(Stored items)
/-- One byte step of `send_text`: the byte at the position reached, or after the last the terminator (rules R76, R173). -/
def Obligations.SendTextByteSteps : Prop :=
  ∀ (s : State) (buf : BufSel) (i : BitVec 4), (s.timer s.cur).waiting = false →
    (s.block s.cur).act = .inSendText buf i ∨ ((s.block s.cur).act = .idle ∧ i = 0) →
    let u := s.block s.cur
    let p := s.block s.cur.peer
    (i.toNat < (u.text buf).len.toNat → exec (.sendText buf) s =
      .next ((s.setBlock s.cur { u with act := .inSendText buf (i + 1) }).setBlock s.cur.peer
        { p with rxq := p.rxq ++ [(u.text buf).byte i.toNat] }))
    ∧ ((u.text buf).len.toNat ≤ i.toNat → exec (.sendText buf) s =
      .next ((s.setBlock s.cur { u with act := .idle }).setBlock s.cur.peer { p with rxq := p.rxq ++ [0x00] }))

/-- Each byte step of `receive_text` (rules R78, R174). As it begins the length is cleared; in progress it stands at the length so far. In both,
the terminator ends it, another byte joins the text and it goes on, the tenth is the fault `BufferOverflow`, and on an empty queue it
blocks. That the length is cleared as the operation begins even where the queue is empty is the model's reading (entry 19), and so is
the marker of the operation in progress (entry 3). -/
def Obligations.ReceiveTextByteSteps : Prop :=
  (∀ s : State, (s.block s.cur).ready = true →
    let u := s.block s.cur
    (u.rxq = [] → exec .receiveText s = .next (s.setBlock s.cur { u with
        pbuf := { u.pbuf with len := 0 }, act := .inReceiveText }))
    ∧ (∀ rest, u.rxq = 0x00 :: rest → exec .receiveText s = .next (s.setBlock s.cur { u with
        rxq := rest, pbuf := { bytes := u.pbuf.bytes.setIfInBounds 0 0x00, len := 0 } }))
    ∧ (∀ b rest, u.rxq = b :: rest → b ≠ 0x00 → exec .receiveText s = .next (s.setBlock s.cur { u with
        rxq := rest, pbuf := { bytes := u.pbuf.bytes.setIfInBounds 0 b, len := 1 }, act := .inReceiveText })))
  ∧ (∀ s : State, (s.timer s.cur).waiting = false → (s.block s.cur).act = .inReceiveText →
    let u := s.block s.cur
    let n := u.pbuf.len
    (u.rxq = [] → exec .receiveText s = .next s)
    ∧ (∀ rest, u.rxq = 0x00 :: rest → exec .receiveText s = .next (s.setBlock s.cur { u with
        rxq := rest, pbuf := { bytes := u.pbuf.bytes.setIfInBounds n.toNat 0x00, len := n }, act := .idle }))
    ∧ (∀ b rest, u.rxq = b :: rest → b ≠ 0x00 → n.toNat < 9 → exec .receiveText s = .next (s.setBlock s.cur { u with
        rxq := rest, pbuf := { bytes := u.pbuf.bytes.setIfInBounds n.toNat b, len := n + 1 } }))
    ∧ (∀ b rest, u.rxq = b :: rest → b ≠ 0x00 → n = 9 → exec .receiveText s = .fault (.bufferOverflow b)))
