-- ==== Sys2Proof/Laws/Memory.lean ====
section
/-! SUPPORT. The laws of `STORE`: read after write, the frame of a write, and the canonical form kept. -/

namespace Sys2Proof.Machine

@[simp] theorem Memory.read_nil (a : Nat) : Memory.read [] a = none := rfl

@[simp] theorem Memory.read_cons (a : Nat) (v : Byte) (m : Memory) (b : Nat) :
    Memory.read ((a, v) :: m) b = if b = a then some v else Memory.read m b := rfl

theorem Memory.read_write_same (m : Memory) (a : Nat) (b : Byte) : (m.write a b).read a = some b := by
  induction m with
  | nil => simp [Memory.write]
  | cons c m ih =>
    obtain ⟨x, v⟩ := c
    simp only [Memory.write]
    split
    · simp
    · split
      · simp
      · simp [*]

theorem Memory.read_write_other (m : Memory) {a c : Nat} (b : Byte) (h : c ≠ a) : (m.write a b).read c = m.read c := by
  induction m with
  | nil => simp [Memory.write, h]
  | cons d m ih =>
    obtain ⟨x, v⟩ := d
    simp only [Memory.write]
    split
    · simp [h]
    · split
      · rename_i hx
        subst hx
        simp [h]
      · simp [ih]

theorem Memory.mem_write {m : Memory} {a : Nat} {b : Byte} {c : Host.Cell} (h : c ∈ m.write a b) : c = (a, b) ∨ c ∈ m := by
  induction m with
  | nil => simpa [Memory.write] using h
  | cons d m ih =>
    obtain ⟨x, v⟩ := d
    simp only [Memory.write] at h
    split at h
    · simpa using h
    · split at h
      · rcases List.mem_cons.1 h with h | h
        · exact .inl h
        · exact .inr (List.mem_cons_of_mem _ h)
      · rcases List.mem_cons.1 h with h | h
        · exact .inr (h ▸ List.mem_cons_self)
        · exact (ih h).imp id (List.mem_cons_of_mem _)

theorem Memory.write_wf {m : Memory} (h : Memory.wf m) (a : Nat) (b : Byte) : Memory.wf (m.write a b) := by
  induction m with
  | nil => simp [Memory.write, Memory.wf]
  | cons d m ih =>
    obtain ⟨x, v⟩ := d
    obtain ⟨hd, hm⟩ := List.pairwise_cons.1 h
    simp only [Memory.write]
    split
    · rename_i hx
      refine List.pairwise_cons.2 ⟨fun c hc => ?_, h⟩
      rcases List.mem_cons.1 hc with rfl | hc
      · exact hx
      · exact hx.trans (hd c hc)
    · split
      · rename_i hx
        subst hx
        exact List.pairwise_cons.2 ⟨hd, hm⟩
      · refine List.pairwise_cons.2 ⟨fun c hc => ?_, ih hm⟩
        rcases Memory.mem_write hc with rfl | hc
        · show x < a
          omega
        · exact hd c hc

theorem memRead_write_same (m : Memory) (a : Nat) (b : Byte) : memRead (m.write a b) a = b := by
  simp [memRead, Memory.read_write_same]

theorem memRead_write_other (m : Memory) {a c : Nat} (b : Byte) (h : c ≠ a) : memRead (m.write a b) c = memRead m c := by
  simp [memRead, Memory.read_write_other m b h]

/-- The password region does not wrap: rule R7's constraint makes `PW_BASE + i` an address for every place of the region (rule
R141). -/
theorem storeAddr_of_wf {p : Params} (h : p.wf = true) {i : Nat} (hi : i ≤ 8) : storeAddr p i = p.pwBase + i := by
  have : p.pwBase + 8 < 2 ^ p.stAddrW := by
    simp only [Params.wf, Bool.and_eq_true, decide_eq_true_eq] at h
    exact h.2
  exact Nat.mod_eq_of_lt (by omega)

/-- The parameters of rule R7 meet its constraints whatever their draws. -/
theorem Config_params_wf : Config.params.wf = true := by
  have h1 := Config.menuKeys.1.isLt
  have h2 := Config.menuKeys.2.isLt
  have hp : 16 ≤ 2 ^ (Config.addrWidthDraw + 4) := by
    rw [Nat.pow_add]
    have := Nat.one_le_two_pow (n := Config.addrWidthDraw)
    omega
  have hm : Config.pwBaseDraw % (2 ^ (Config.addrWidthDraw + 4) - 8) < 2 ^ (Config.addrWidthDraw + 4) - 8 :=
    Nat.mod_lt _ (by omega)
  simp only [Params.wf, Config.params, Config.skip, Bool.and_eq_true, bne_iff_ne, ne_eq, BitVec.toNat_eq,
    BitVec.toNat_ofNat]
  refine ⟨⟨⟨?_, ?_⟩, ?_⟩, decide_eq_true (by omega)⟩ <;> (repeat' split) <;> omega

end Sys2Proof.Machine
end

== Prompt ==
Please return the lines above that run from the line containing "refine List.pairwise_cons.2 ⟨fun c hc => ?_, h⟩" to the line containing "simp [memRead, Memory.read_write_same]", inclusive, exactly and with no other lines.

== Finished task ==
      refine List.pairwise_cons.2 ⟨fun c hc => ?_, h⟩
      rcases List.mem_cons.1 hc with rfl | hc
      · exact hx
      · exact hx.trans (hd c hc)
    · split
      · rename_i hx
        subst hx
        exact List.pairwise_cons.2 ⟨hd, hm⟩
      · refine List.pairwise_cons.2 ⟨fun c hc => ?_, ih hm⟩
        rcases Memory.mem_write hc with rfl | hc
        · show x < a
          omega
        · exact hd c hc

theorem memRead_write_same (m : Memory) (a : Nat) (b : Byte) : memRead (m.write a b) a = b := by
  simp [memRead, Memory.read_write_same]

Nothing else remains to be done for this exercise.